Matrix-Based Hydrogels in Biomedical Applications: Design, Functionality, and Translational Insights

Aswathi Ramesh ¹, Rajasekaran Subbarayan ^1,2*, Dhasarathdev Srinivasan ¹, Ranjith Balakrishnan ¹  Rupendra Shrestha ^3*, Ankush Chauhan ²

1. Centre for Advanced Biotherapeutics and Regenerative Medicine, Faculty of Research, Chettinad Hospital and Research Institute, Chettinad Academy of Research and Education, Kelambakkam, Tamil Nadu, India

2. Centre for Herbal Pharmacology and Environmental Sustainability, Chettinad Hospital and Research Institute, Chettinad Academy of Research and Education, Kelambakkam, Tamil Nadu, India

3. Department of Natural and Applied Sciences, Nexus Institute of Research and Innovation (NIRI), Lalitpur, Nepal.

Publications: Biomedical Research and Therapy. 2026;13(2):8271-8290. doi: 10.15419/p1p44j23

Abstract – Hydrogels, defined as three-dimensional hydrophilic polymeric networks, have emerged as indispensable materials in drug delivery systems owing to their ability to encapsulate and release therapeutic agents in a controlled manner.
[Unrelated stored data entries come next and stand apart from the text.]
-- ==== Sys2Proof/Machine/Flags.lean ====
section
/-! DEFINITION. The status byte P and every flag computation: the flags' places (10_state.md R21), SetNZ (R30), the
adder, the comparator (43_alu.md R101 to R103), the one-place shifts (45_shift.md R123 to R126), and P as the stack holds
it (47_stack.md R135, R137). -/

namespace Sys2Proof.Machine

/-- The eight flags of P, from bit 0 up (R21). -/
inductive Flag where
  | C | Z | I | D | BA | BB | V | N
  deriving DecidableEq, Repr

/-- The flag's bit of P (R21). -/
def Flag.bit : Flag → Nat
  | .C => 0
  | .Z => 1
  | .I => 2
  | .D => 3
  | .BA => 4
  | .BB => 5
  | .V => 6
  | .N => 7

/-- The byte whose one set bit is the flag's. -/
def Flag.mask (f : Flag) : Byte := BitVec.twoPow 8 f.bit

/-- `P.f`. -/
def getFlag (p : Byte) (f : Flag) : Bool := p.getLsbD f.bit

/-- `P.f <- b`. -/
def putFlag (p : Byte) (f : Flag) (b : Bool) : Byte := if b then p ||| f.mask else p &&& ~~~f.mask

/-- `SetNZ(r)` (R30). -/
def putNZ (p r : Byte) : Byte := putFlag (putFlag p .Z (r == 0x00)) .N (r.getLsbD 7)

/-- What the adder returns. -/
structure Sum where
  result   : Byte
  carry    : Bool
  overflow : Bool
  deriving DecidableEq, Repr

/-- `Add8(a, b, cin)` (43_alu.md R101). -/
def add8 (a b : Byte) (cin : Bool) : Sum :=
  let s := a.toNat + b.toNat + cin.toNat
  let r : Byte := BitVec.ofNat 8 s
  { result := r, carry := s.testBit 8, overflow := ((a ^^^ r) &&& (b ^^^ r)).getLsbD 7 }

/-- The flags ADC and SBC write: C, V, then Z and N from the result (R105, R106). -/
def putSum (p : Byte) (t : Sum) : Byte := putNZ (putFlag (putFlag p .C t.carry) .V t.overflow) t.result

/-- `Compare(r, m)` (R103): C is "no borrow", Z and N come from the modular difference. -/
def putCompare (p r m : Byte) : Byte := putNZ (putFlag p .C (decide (m.toNat ≤ r.toNat))) (r - m)

/-- The flags of BIT (R113): Z from A & M, N and V from bits 7 and 6 of M. -/
def putBitTest (p a m : Byte) : Byte :=
  putFlag (putFlag (putFlag p .Z ((a &&& m) == 0x00)) .N (m.getLsbD 7)) .V (m.getLsbD 6)

/-- A shift's result and the bit shifted out. -/
structure Shifted where
  result : Byte
  out    : Bool
  deriving DecidableEq, Repr

/-- ASL (45_shift.md R123). The carry in is not read. -/
def shiftAsl (v : Byte) (_c : Bool) : Shifted := ⟨v <<< 1, v.getLsbD 7⟩

/-- LSR (R124). The carry in is not read. -/
def shiftLsr (v : Byte) (_c : Bool) : Shifted := ⟨v >>> 1, v.getLsbD 0⟩

/-- ROL (R125). -/
def shiftRol (v : Byte) (c : Bool) : Shifted := ⟨(v <<< 1) ||| (if c then 0x01 else 0x00), v.getLsbD 7⟩

/-- ROR (R126). -/
def shiftRor (v : Byte) (c : Bool) : Shifted := ⟨(v >>> 1) ||| (if c then 0x80 else 0x00), v.getLsbD 0⟩

/-- The flags of a shift (R122): C the bit shifted out, Z and N from the result. -/
def putShifted (p : Byte) (t : Shifted) : Byte := putNZ (putFlag p .C t.out) t.result

/-- P as PHP pushes it (47_stack.md R135). -/
def statusToStack (p : Byte) : Byte := p ||| 0x30

/-- P as PLP and RTI load it from a pulled byte (47_stack.md R137): BA = 0, BB = 1. -/
def statusFromStack (b : Byte) : Byte := (b &&& 0xCF) ||| 0x20

end Sys2Proof.Machine
end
Their structural characteristics closely mimic those of biological tissues, thereby enhancing biocompatibility and minimizing adverse systemic effects. Hydrogels can be engineered to respond to diverse physiological stimuli, such as pH and temperature, consequently facilitating the targeted release of drugs tailored to specific pathologies. Various crosslinking techniques, including physical and chemical methods, influence the mechanical stability and responsiveness of these materials, enabling advancements in applications ranging from tissue engineering to minimally invasive surgeries. Recent innovations include hybrid synthesis techniques that combine distinct crosslinking methods to augment the functional performance and customization of hydrogels. Furthermore, integrating biosensors and computational design methods into hydrogel frameworks holds promise for the development of autonomous systems capable of real-time therapeutic adjustments. In this review, we focus on the latest advancements in hydrogel design, with an emphasis on crosslinking strategies, stimulus-responsive mechanisms, and their integration into emerging biomedical applications. By synthesizing current research, we highlight the transformative potential of hydrogels in personalized medicine and their roles in addressing diverse clinical challenges.

Cite: Ramesh, A., Subbarayan, R., Srinivasan, D., Balakrishnan, R., Shrestha, R., & Chauhan, A. Matrix-Based Hydrogels in Biomedical Applications: Design, Functionality, and Translational Insights. Biomedical Research and Therapy. 2026;13(2):8271-8290.